Life in Pakistan's former tribal areas is hard. Caught between both Afghan and homegrown Islamic fundamentalists and the suspicion of the Pakistan military, ordinary peaceful Pashtuns have been displaced in their millions since the early 2000s. Before this, the region bore the brunt of US and Pakistani militarization and radicalization in the Soviet-Afghan war of the 70s and 80s. Pakistani madrassas taught young Pashtuns to think in terms of war and violent Jihad, partly through learning materials designed in US universities. Today, Pakistan continues to view Islamic fundamentalism as a potential ally, both domestically and in Afghanistan – a policy that has repeatedly backfired, resulting in several military operations in the tribal areas that have caused immense collateral damage to the lives and property of peaceful tribal Pashtuns.

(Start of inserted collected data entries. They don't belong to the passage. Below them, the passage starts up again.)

section setHostByte
variable (a : Nat) (b : Byte)
@[simp] theorem setHostByte_pending : (s.setHostByte a b).pending = s.pending := rfl
@[simp] theorem setHostByte_clk : (s.setHostByte a b).clk = s.clk := rfl
@[simp] theorem setHostByte_od : (s.setHostByte a b).od = s.od := rfl
@[simp] theorem setHostByte_odb : (s.setHostByte a b).odb = s.odb := rfl
@[simp] theorem setHostByte_dict : (s.setHostByte a b).dict = s.dict := rfl
@[simp] theorem setHostByte_tick : (s.setHostByte a b).tick = s.tick := rfl
@[simp] theorem setHostByte_land : (s.setHostByte a b).land = s.land := rfl
@[simp] theorem setHostByte_flit : (s.setHostByte a b).flit = s.flit := rfl
@[simp] theorem setHostByte_falt : (s.setHostByte a b).falt = s.falt := rfl
@[simp] theorem setHostByte_trc : (s.setHostByte a b).trc = s.trc := rfl
@[simp] theorem setHostByte_cores : (s.setHostByte a b).cores = s.cores := rfl
@[simp] theorem setHostByte_newels : (s.setHostByte a b).newels = s.newels := rfl
@[simp] theorem setHostByte_arr : (s.setHostByte a b).arr = s.arr := rfl
@[simp] theorem setHostByte_mem : (s.setHostByte a b).mem = s.mem := rfl
@[simp] theorem setHostByte_bal : (s.setHostByte a b).bal = s.bal := rfl
@[simp] theorem setHostByte_ldr : (s.setHostByte a b).ldr = s.ldr := rfl
@[simp] theorem setHostByte_clok : (s.setHostByte a b).clok = s.clok := rfl
@[simp] theorem setHostByte_ports : (s.setHostByte a b).ports = s.ports := rfl
@[simp] theorem setHostByte_ledg : (s.setHostByte a b).ledg = s.ledg := rfl
@[simp] theorem setHostByte_vest : (s.setHostByte a b).vest = s.vest := rfl
@[simp] theorem setHostByte_vid : (s.setHostByte a b).vid = s.vid := rfl
@[simp] theorem setHostByte_coln : (s.setHostByte a b).coln = s.coln := rfl
@[simp] theorem setHostByte_dmem : (s.setHostByte a b).dmem = s.dmem := rfl
@[simp] theorem setHostByte_pow : (s.setHostByte a b).pow = s.pow := rfl
@[simp] theorem setHostByte_boot : (s.setHostByte a b).boot = s.boot := rfl
@[simp] theorem setHostByte_gq : (s.setHostByte a b).gq = s.gq := rfl
@[simp] theorem setHostByte_dbg : (s.setHostByte a b).dbg = s.dbg := rfl
@[simp] theorem setHostByte_pins : (s.setHostByte a b).pins = s.pins := rfl
@[simp] theorem setHostByte_free : (s.setHostByte a b).free = s.free := rfl
end setHostByte

/-! ### What the written places read -/

@[simp] theorem rd_wr_same (k v : Nat) : (s.wr k v).rd k = v := Sparse.get_put_same ..

theorem rd_wr (k j v : Nat) : (s.wr k v).rd j = if j = k then v else s.rd j := Sparse.get_put ..

@[simp] theorem rd_wr_ne {k j : Nat} (h : j ≠ k) (v : Nat) : (s.wr k v).rd j = s.rd j := Sparse.get_put_ne _ _ h _

theorem rd_bump (k j : Nat) : (s.bump k).rd j = if j = k then min (s.rd k + 1) 0xFFFFFFFF else s.rd j := rd_wr ..

theorem rd_setOdBit (k i j : Nat) (b : Bool) : (s.setOdBit k i b).rd j = if j = k then setBit (s.rd k) i b else s.rd j :=
  rd_wr ..

/-- An object's value depends on the value store alone. -/
theorem rd_of_od {s t : State} (h : t.od = s.od) (k : Nat) : t.rd k = s.rd k := by
  unfold State.rd
  rw [h]

@[simp] theorem rdBytes_wrBytes_same (k : Nat) (bs : List Byte) : (s.wrBytes k bs).rdBytes k = bs := Sparse.get_put_same ..

@[simp] theorem core_setCore_same (n : Nat) (c : Core) : (s.setCore n c).core n = c := Sparse.get_put_same ..

@[simp] theorem core_setCore_ne {n m : Nat} (h : m ≠ n) (c : Core) : (s.setCore n c).core m = s.core m :=
  Sparse.get_put_ne _ _ h _

@[simp] theorem item_setItem_same (i : Nat) (x : Item) : (s.setItem i x).item i = x := Sparse.get_put_same ..

@[simp] theorem item_setItem_ne {i j : Nat} (h : j ≠ i) (x : Item) : (s.setItem i x).item j = s.item j :=
  Sparse.get_put_ne _ _ h _

@[simp] theorem tenancy_setTenancy_same (t : Nat) (x : Tenancy) : (s.setTenancy t x).tenancy t = x := Sparse.get_put_same ..

@[simp] theorem win_setWin_same (p : Path) (w : DictWindow) : (s.setWin p w).win p = w := Sparse.get_put_same ..

end Sys2Proof.Machine
end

Life is even harder, however, for a woman living in the former tribal areas. They face a battle on two fronts. First, against the militancy and militarization of their homeland: military atrocities, the mobility limitations faced by women due to harassment at checkposts, and the delivery of public services to women in FATA. Second, against a domestic patriarchy of conservative Pashtun men. Both these 'fronts' reinforce each other. As one of my interviewees explained,“Every time soldiers harass a woman at a checkpost, men have another reason to not allow their daughters or sisters to travel: to school, to a job – anywhere!”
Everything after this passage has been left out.